Moreover, mangroves exhibit high species diversity, spatiotemporal heterogeneity, and intricate community structures [
12,
13]. These factors pose significant challenges to mangrove conservation and research, especially in large-scale ecological monitoring. The inability to accurately classify species directly affects assessments of mangrove health and species distribution.

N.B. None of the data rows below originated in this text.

/-- The pivot rows say together what the rows they were picked from say, and modulo these every other row is the row it
stands for. -/
theorem ReducesTo.pivot_residuals {c k : Nat} {a d : Nat → Nat → Byte} {σ : Nat → Nat}
    (h : ReducesTo rows a₀ d₀ c k a d σ) :
    ((∀ i, i < k → residual n ε y q a d i = 0) ↔ ∀ i, i < k → residual n ε y q a₀ d₀ (σ i) = 0) ∧
      ((∀ i, i < k → residual n ε y q a d i = 0) →
        ∀ i, k ≤ i → i < rows → residual n ε y q a d i = residual n ε y q a₀ d₀ (σ i)) := by
  induction h with
  | start => exact ⟨⟨fun _ => nofun, fun _ => nofun⟩, fun _ _ _ _ => rfl⟩
  | skip _ _ ih => exact ih
  | @pivot c k r β a d σ _ hkr hr _ _ hq ih =>
    simp only [residual_pivoted]
    generalize residual n ε y q a d = f at ih
    generalize residual n ε y q a₀ d₀ = f₀ at ih
    obtain ⟨hiff, hrest⟩ := ih
    have hpivots := pivoted_pivots_zero_iff (a := a) (c := c) (f := f) hkr (ne_zero_of_polyMul_eq_one hq)
    refine ⟨?_, fun hzero i hi hrow => ?_⟩
    · rw [hpivots, forall_exchange_iff (p := fun i => f₀ (σ i) = 0) hkr, ← hiff]
      exact and_congr_right fun h => by rw [hrest h r hkr hr]
    · obtain ⟨hold, hfr⟩ := hpivots.mp hzero
      have hik : i ≠ k := by omega
      rw [pivoted_other _ _ _ _ _ hik, hfr, gfMul_zero_right, gfMul_zero_right]
      refine BitVec.xor_zero.trans (hrest hold _ (le_exchange hkr (by omega)) ?_)
      exact exchange_lt hr (hkr.trans_lt hr) hrow

end

/-! A column without a pivot gives a null vector (R333: the rank is short). -/

/-- Terms that are 0 add nothing. -/
theorem dot_of_tail_zero {m n : Nat} (hmn : m ≤ n) (f : Nat → Byte) {g : Nat → Byte} (hg : ∀ j, m ≤ j → g j = 0) :
    dot n f g = dot m f g := by
  induction n, hmn using Nat.le_induction with
  | base => rfl
  | succ n hn ih =>
    rw [dot_succ, ih, hg n hn, gfMul_zero_right]
    exact BitVec.xor_zero

/-- The vector that column c of a is minus itself of the unit columns before it. -/
def nullVector (a : Nat → Nat → Byte) (c : Nat) (j : Nat) : Byte :=
  if j < c then a j c else if j = c then 1 else 0

theorem dot_nullVector {n c i : Nat} {a : Nat → Nat → Byte} (hn : c < n)
    (hdiag : ∀ j, j < c → a i j = if i = j then 1 else 0) :
    dot n (a i) (nullVector a c) = (if i < c then a i c else 0) ^^^ a i c := by
  have htail : ∀ j, c + 1 ≤ j → nullVector a c j = 0 := fun j hj => by
    rw [nullVector, if_neg (by omega), if_neg (by omega)]
  have hhead : ∀ j, j < c → nullVector a c j = a j c := fun j hj => if_pos hj
  have hunit : ∀ j, j < c → a i j = if j = i then 1 else 0 := fun j hj => by
    rw [hdiag j hj]
    exact if_congr eq_comm rfl rfl
  have hself : nullVector a c c = 1 := by rw [nullVector, if_neg (lt_irrefl c), if_pos rfl]
  rw [dot_of_tail_zero hn _ htail, dot_succ, dot_congr hunit hhead, dot_single, hself, gfMul_one, one_gfMul]

/-- Fewer pivots than columns: some y that is not 0 on these columns is orthogonal to every row. -/
theorem ReducesTo.exists_null {c k : Nat} {a d : Nat → Nat → Byte} {σ : Nat → Nat}
    (h : ReducesTo rows a₀ d₀ c k a d σ) (hk : k < c) {n : Nat} (hn : c ≤ n) :
    ∃ y : Nat → Byte, (∃ j, j < c ∧ y j ≠ 0) ∧ ∀ i, i < rows → dot n (a₀ i) y = 0 := by
  induction h with
  | start => contradiction
  | pivot _ _ _ _ _ _ ih =>
    obtain ⟨y, ⟨j, hj, hy⟩, hnull⟩ := ih (Nat.lt_of_succ_lt_succ hk) (Nat.le_of_succ_le hn)
    exact ⟨y, ⟨j, Nat.lt_succ_of_lt hj, hy⟩, hnull⟩
  | @skip c k a d σ h hnone ih =>
    obtain hk | rfl := Nat.lt_succ_iff_lt_or_eq.mp hk
    · obtain ⟨y, ⟨j, hj, hy⟩, hnull⟩ := ih hk (Nat.le_of_succ_le hn)
      exact ⟨y, ⟨j, Nat.lt_succ_of_lt hj, hy⟩, hnull⟩
    · have hself : nullVector a k k ≠ 0 := by
        rw [nullVector, if_neg (lt_irrefl k), if_pos rfl]
        decide
      have hzero : ∀ i, i < rows → residual n 0 (nullVector a k) 0 a d i = 0 := fun i hi => by
        rw [residual, gfMul_zero_left, dot_nullVector hn fun j hj => h.partReduced.diagonal hi hj]
        refine BitVec.xor_zero.trans ?_
        by_cases hik : i < k
        · rw [if_pos hik]
          exact BitVec.xor_self
        · rw [if_neg hik, hnone i (Nat.le_of_not_lt hik) hi, xor_eq_zero_iff]
      refine ⟨nullVector a k, ⟨k, Nat.lt_succ_self k, hself⟩, fun i hi => ?_⟩
      have hstart := h.all_residuals.mp hzero i hi
      rw [residual, gfMul_zero_left] at hstart
      exact BitVec.xor_zero.symm.trans hstart
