-- ==== Sys2Proof/Machine/Flags.lean ====
section
/-! DEFINITION. The flags register: `N` at bit 15, `Z` at bit 14, and what a compare writes (R23, R116). -/

namespace Sys2Proof.Machine

open Sys2Proof

/-- `N`, bit 15 of the flags register (R12, R23). -/
def negFlag (flags : Word) : Bool := flags.getLsbD Config.flagNBit

/-- `Z`, bit 14 of the flags register (R12, R23). -/
def zeroFlag (flags : Word) : Bool := flags.getLsbD Config.flagZBit

/-- The flags register after a compare whose difference is `r`: `N <- r[15]`, `Z <- (r = 0)`, bits 13:0
unchanged (R116; that both flags are always written and the rest kept is D3, log 7). -/
def compareFlags (flags r : Word) : Word :=
  BitVec.ofBool (r.getLsbD 15) ++ BitVec.ofBool (r == 0) ++ flags.extractLsb' 0 14

end Sys2Proof.Machine
end

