-- ==== Sys2Proof/Syntax.lean ====
section
/-! DEFINITION. Registers, opcodes and instructions: one constructor of `Instr` per row of
`spec/opcode_table.json`. -/

namespace Sys2Proof

/-- The eight entries of the register file, in the order of their 3-bit index (R20 to R25). -/
inductive Reg where
  /-- Index 0, general purpose (R21). -/
  | r0
  /-- Index 1, general purpose (R21). -/
  | r1
  /-- Index 2, general purpose (R21). -/
  | r2
  /-- Index 3, general purpose (R21). -/
  | r3
  /-- Index 4: plain storage with no role and no name in the source (R22). -/
  | x4
  /-- Index 5: the flags register (R23). -/
  | flags
  /-- Index 6: the stack pointer, unused by every instruction (R24). -/
  | sp
  /-- Index 7: the program counter (R25). -/
  | pc
  deriving DecidableEq, Repr

/-- The sixteen tags of the 4-bit opcode field, in order; six carry no descriptor (R76, C1). -/
inductive Opcode where
  | mov | add | reserved2 | reserved3 | reserved4 | reserved5 | reserved6 | reserved7
  | ldl | ldh | cmp | je | jmp | ld | st | hlt
  deriving DecidableEq, Repr

/-- The cpu-basic instructions. A reserved opcode is an instruction here, because fetching one has an
effect the spec describes (R82, R185); it keeps bit 15 and bits 10:0, since the fault it raises
carries the whole word (log 3). -/
inductive Instr where
  /-- `mov ra, rb` (R140). -/
  | mov (ra rb : Reg)
  /-- `add ra, rb` (R141). -/
  | add (ra rb : Reg)
  /-- A word of reserved opcode 2 (R82). -/
  | reserved2 (top : BitVec 1) (low : BitVec 11)
  /-- A word of reserved opcode 3 (R82). -/
  | reserved3 (top : BitVec 1) (low : BitVec 11)
  /-- A word of reserved opcode 4 (R82). -/
  | reserved4 (top : BitVec 1) (low : BitVec 11)
  /-- A word of reserved opcode 5 (R82). -/
  | reserved5 (top : BitVec 1) (low : BitVec 11)
  /-- A word of reserved opcode 6 (R82). -/
  | reserved6 (top : BitVec 1) (low : BitVec 11)
  /-- A word of reserved opcode 7 (R82). -/
  | reserved7 (top : BitVec 1) (low : BitVec 11)
  /-- `ldl ra, imm` (R150). -/
  | ldl (ra : Reg) (imm : Byte)
  /-- `ldh ra, imm` (R151). -/
  | ldh (ra : Reg) (imm : Byte)
  /-- `cmp ra, rb` (R142). -/
  | cmp (ra rb : Reg)
  /-- `je addr` (R160). -/
  | je (addr : Byte)
  /-- `jmp addr` (R161). -/
  | jmp (addr : Byte)
  /-- `ld ra, addr` (R170). -/
  | ld (ra : Reg) (addr : Byte)
  /-- `st ra, addr` (R171). -/
  | st (ra : Reg) (addr : Byte)
  /-- `hlt` (R180). -/
  | hlt
  deriving DecidableEq, Repr

/-- The opcode tag of an instruction (R76). -/
def Instr.opcode : Instr → Opcode
  | .mov _ _ => .mov
  | .add _ _ => .add
  | .reserved2 _ _ => .reserved2
  | .reserved3 _ _ => .reserved3
  | .reserved4 _ _ => .reserved4
  | .reserved5 _ _ => .reserved5
  | .reserved6 _ _ => .reserved6
  | .reserved7 _ _ => .reserved7
  | .ldl _ _ => .ldl
  | .ldh _ _ => .ldh
  | .cmp _ _ => .cmp
  | .je _ => .je
  | .jmp _ => .jmp
  | .ld _ _ => .ld
  | .st _ _ => .st
  | .hlt => .hlt

/-- The instruction classes by which Decode chooses the next state and the A-bus source (R78). -/
inductive InstrClass where
  /-- `mov`, `add`, `cmp`: the second operand is a register value; Execute follows. -/
  | rr
  /-- `ld`, `st`: the second operand is an address; Fetch-Operand follows. -/
  | mem
  /-- `ldl`, `ldh`, `je`, `jmp`, `hlt`: nothing on the A-bus; Execute follows. -/
  | other
  /-- Opcodes 2 to 7: no descriptor, no next state (R76, R82). -/
  | reserved
  deriving DecidableEq, Repr

/-- The class of each opcode (R78; reserved opcodes have no descriptor, R76). -/
def Opcode.cls : Opcode → InstrClass
  | .mov => .rr
  | .add => .rr
  | .reserved2 => .reserved
  | .reserved3 => .reserved
  | .reserved4 => .reserved
  | .reserved5 => .reserved
  | .reserved6 => .reserved
  | .reserved7 => .reserved
  | .ldl => .other
  | .ldh => .other
  | .cmp => .rr
  | .je => .other
  | .jmp => .other
  | .ld => .mem
  | .st => .mem
  | .hlt => .other

/-- The arity column of R76; `none` is the "not found" of a descriptor lookup (C1). -/
def Opcode.arity? : Opcode → Option Nat
  | .mov => some 2
  | .add => some 2
  | .reserved2 => none
  | .reserved3 => none
  | .reserved4 => none
  | .reserved5 => none
  | .reserved6 => none
  | .reserved7 => none
  | .ldl => some 2
  | .ldh => some 2
  | .cmp => some 2
  | .je => some 1
  | .jmp => some 1
  | .ld => some 2
  | .st => some 2
  | .hlt => some 0

/-- The number of clock steps of one instruction, from Fetch-Address to the last step that changes
state (R113; `hlt` takes four by C2 and D10, log 14). -/
def Opcode.clockSteps : Opcode → Nat
  | .mov => 5
  | .add => 5
  | .reserved2 => 3
  | .reserved3 => 3
  | .reserved4 => 3
  | .reserved5 => 3
  | .reserved6 => 3
  | .reserved7 => 3
  | .ldl => 5
  | .ldh => 5
  | .cmp => 5
  | .je => 5
  | .jmp => 5
  | .ld => 6
  | .st => 6
  | .hlt => 4

end Sys2Proof
end

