-- ==== Sys2Proof/Machine/Core.lean ====
section
/-! DEFINITION. The model as the host reads it. -/

def Sys2Proof.core : Host.Core :=
  { State := Sys2Proof.Machine.State, Fault := Sys2Proof.Machine.Fault, Refusal := Sys2Proof.Machine.Refusal,
    step := Sys2Proof.Machine.step, reset := Sys2Proof.Machine.State.reset }
end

With the rapid advancement of UAV and spectral technologies, traditional mangrove species classification has increasingly leveraged hyperspectral and multispectral data. For example, Cao [
14] utilized UAV hyperspectral images to classify mangrove species on Qi’ao Island, Zhuhai, Guangdong Province, China. By integrating spectral, textural, and height features and applying SVM, the study achieved an accuracy of 88.66%, demonstrating the effectiveness of UAV hyperspectral data in species recognition. Similarly, Zulfa [
15] applied the SAM spectral algorithm to classify mangrove species in the Matang Mangrove Forest Reserve (MMFR). The study employed SID and SAM algorithms to classify 40,000 trees from 19 mangrove species using medium-resolution satellite images. The SAM algorithm achieved a classification accuracy of 85.21%, and the findings indicated that mangrove species distribution was influenced by human activities. Both algorithms demonstrated complementary strengths in enhancing mangrove species identification.
Wang [
16] employed the Extremely Randomized Trees (ERT) algorithm with multi-source remote sensing data to classify mangrove species in Fucheng Town, Leizhou City. By combining optical data (Gaofen-1, Sentinel-2, Landsat-9) and fully polarized SAR data (Gaofen-3), the study achieved a high classification accuracy of 90.13% (Kappa = 0.84). The ERT algorithm outperformed other methods, such as Random Forest and K-Nearest Neighbors (KNN), demonstrating the effectiveness of multi-source and multi-temporal satellite data for mangrove species classification.
Cao [
17] combined UAV-based hyperspectral and LiDAR data for fine mangrove species classification in Qi’ao Island, Zhuhai, China. The proposed method, which used the Rotation Forest (RoF) algorithm, achieved an overall accuracy of 97.22%, outperforming other algorithms, such as Random Forest (RF) and Logistic Model Tree (LMT). Incorporating LiDAR-derived canopy height improved classification accuracy by 2.43%.
Zhen [
18] utilized the XGBoost algorithm with multi-source satellite remote sensing data to classify mangrove species. By integrating data from WorldView-2, Orbita HyperSpectral, and ALOS-2, they achieved a high classification accuracy of 94.02% for six mangrove species. This study highlights the value of combining spectral, texture, and polarization features to improve mangrove species mapping and support conservation efforts.
Meanwhile, Yang [
19] compared the performance of four machine learning algorithms—Adaptive Boosting (AdaBoost), eXtreme Gradient Boosting (XGBoost), Random Forest (RF), and Light Gradient Boosting Machine (LightGBM)—for classifying mangrove species using both multispectral and hyperspectral data. The study found that the average recognition accuracy for multispectral data was 72%, while hyperspectral data achieved an average accuracy of 91%. The highest accuracy, 97.15%, was achieved using the LightGBM method.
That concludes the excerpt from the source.